17 discord servers and one emotional breakdown
i vented in 17 servers and they made a group chat about my feelings which is both horrifying and beautiful actually
so there i was having an off day. y'know those days where every little thing feels like a lot? yeah, one of those. and instead of doing the grown-up thing and dealing with it, i did what i do best: i posted a lot on 17 discord servers.
it was... cathartic? maybe. it was definitely impulsive. i didn't check what i was saying. i was just there. passionately there. and then two hours later, all 17 servers i'm on decide to have a group chat about it. a group chat. about MY EMOTIONS. collectively agreeing that i need "help." they used my username. my username, man.
how did we get here?? one second i'm venting about the price of bread and the next second i'm in a memed-up group chat with people i met in a minecraft server in 2015. nobody stopped me. nobody said "hey maybe don't share that part of your soul with strangers."
the thing is, i don't regret it. well, i do a little. but also, sometimes you've just gotta upload your feelings to a bunch of strangers and let them sort it out. that's community. that's human connection. or whatever. the line between those two is real fuzzy and that's the point.

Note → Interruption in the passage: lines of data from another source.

theorem keeps_timeOut {r s : State} (id way : Nat) (since obj : Nat) (value need writer : Nat) (h : Keeps r s) :
    Keeps r (State.timeOut s id way since obj value need writer) := by
  unfold State.timeOut
  with_reducible repeat' first | apply keeps_streamFault | simp only [keeps_mk_iff] | apply_assumption

theorem keeps_endingCheck {r s : State} (id : Nat) (h : Keeps r s) :
    Keeps r (State.endingCheck s id) := by
  unfold State.endingCheck
  with_reducible repeat' first | apply keeps_endIfQuiet | simp only [keeps_mk_iff] | split | apply_assumption

theorem keeps_launchDone {r s : State} (x : Launch) (h : Keeps r s) :
    Keeps r (State.launchDone s x) := by
  unfold State.launchDone
  with_reducible repeat' first | apply keeps_sendSignal | apply keeps_endingCheck | apply keeps_completed | simp only [keeps_mk_iff] | split | apply_assumption

/-! Operations of Machine/Commands.lean. -/

theorem keeps_readPack {r s : State} (x : Iss) (h : Keeps r s) :
    Keeps r (State.readPack s x).2 := by
  unfold State.readPack
  with_reducible repeat' first | apply keeps_readMem | simp only | refine keeps_of_eq (by assumption) ?_ | split | apply_assumption

theorem keeps_tensor {r : State} (x : Iss) {s : State} (h : Keeps r s) :
    ∀ t, State.tensor x s = some t → Keeps r t := by
  intro t e
  unfold State.tensor at e
  (repeat' split at e) <;> first | (cases e; done) | (refine keeps_some ?_ e; with_reducible repeat' first | apply keeps_recFault | apply keeps_readPack | simp only [keeps_mk_iff] | refine keeps_of_eq (by assumption) ?_ | apply_assumption; done)

theorem keeps_addLaunch {r s : State} (c id : Nat) (way opc : Nat) (cores : List Nat) (sig : Option (Nat × Nat)) (h : Keeps r s) :
    Keeps r (State.addLaunch s c id way opc cores sig) := by
  unfold State.addLaunch
  with_reducible repeat' first | simp only [keeps_mk_iff] | apply_assumption

theorem keeps_aheadOfStream {r s : State} (id : Nat) (h : Keeps r s) :
    Keeps r (State.aheadOfStream s id) := by
  unfold State.aheadOfStream
  with_reducible repeat' first | apply keeps_ahead | split | apply_assumption

theorem keeps_deliver {r s : State} (t' : Tensor) (ls : List Nat) (h : Keeps r s) :
    Keeps r (State.deliver s t' ls) := by
  unfold State.deliver
  with_reducible repeat' first | apply keeps_trace | apply keeps_addLaunch | apply keeps_aheadOfStream | apply keeps_put | simp only [keeps_mk_iff] | apply_assumption

theorem keeps_readArgs {r : State} (x : Iss) {s : State} (l : List Nat) (h : Keeps r s) :
    Keeps r (State.readArgs x s l).2 := by
  induction l generalizing s with
  | nil => exact h
  | cons a l ih =>
    unfold State.readArgs
    dsimp only
    have hq := keeps_readMem (.seqFetch x.c x.org) (x.bits 3 0 40 + a * x.bits 4 0 32) 64 h
    split
    · rename_i e
      rw [e] at hq
      exact hq
    · rename_i e
      rw [e] at hq
      exact hq
    · rename_i t e
      rw [e] at hq
      have hr := ih (s := t) hq
      split
      · rename_i e2
        rw [e2] at hr
        exact hr
      · exact hr

theorem keeps_startCores {r s : State} (x : Iss) (entry level : Nat) (args : List (Nat × List Word)) (h : Keeps r s) :
    Keeps r (State.startCores s x entry level args) := by
  unfold State.startCores
  with_reducible repeat' first | apply keeps_goto | apply keeps_addLaunch | simp only [keeps_mk_iff] | apply_assumption

theorem keeps_callCores {r s : State} (x : Iss) (h' : List (BitVec 8)) (h : Keeps r s) :
    ∀ t, State.callCores s x h' = some t → Keeps r t := by
  intro t e
  unfold State.callCores at e
  dsimp only at e
  (repeat' split at e) <;> first | (cases e; done) | (refine keeps_some ?_ e; with_reducible repeat' first | apply keeps_recFault | apply keeps_readArgs | apply keeps_startCores | refine keeps_of_eq (by assumption) ?_ | apply_assumption; done)

theorem keeps_callCore {r : State} (x : Iss) {s : State} (h : Keeps r s) :
    ∀ t, State.callCore x s = some t → Keeps r t := by
  intro t e
  unfold State.callCore at e
  (repeat' split at e) <;> first | (cases e; done) | (refine keeps_some ?_ e; with_reducible repeat' first | apply keeps_recFault | apply keeps_readMem | refine keeps_of_eq (by assumption) ?_ | apply_assumption; done) | (refine keeps_callCores _ _ ?_ _ e; all_goals (with_reducible repeat' first | apply keeps_recFault | apply keeps_readMem | refine keeps_of_eq (by assumption) ?_ | apply_assumption); done)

anyway, now we've got this group chat and every few days someone drops a new vent and we all just reply with emojis. it's kind of beautiful in a way. or horrifying. either way it's definitely something i will not be deleting from my cloud storage anytime soon.
so yeah, if you're ever having a rough day, maybe don't upload your entire emotional state to 17 discord servers. or do. depends how much you trust the internet at that moment. but also be prepared to get memed about for the rest of your life. i've accepted this is my trauma now.
sweet.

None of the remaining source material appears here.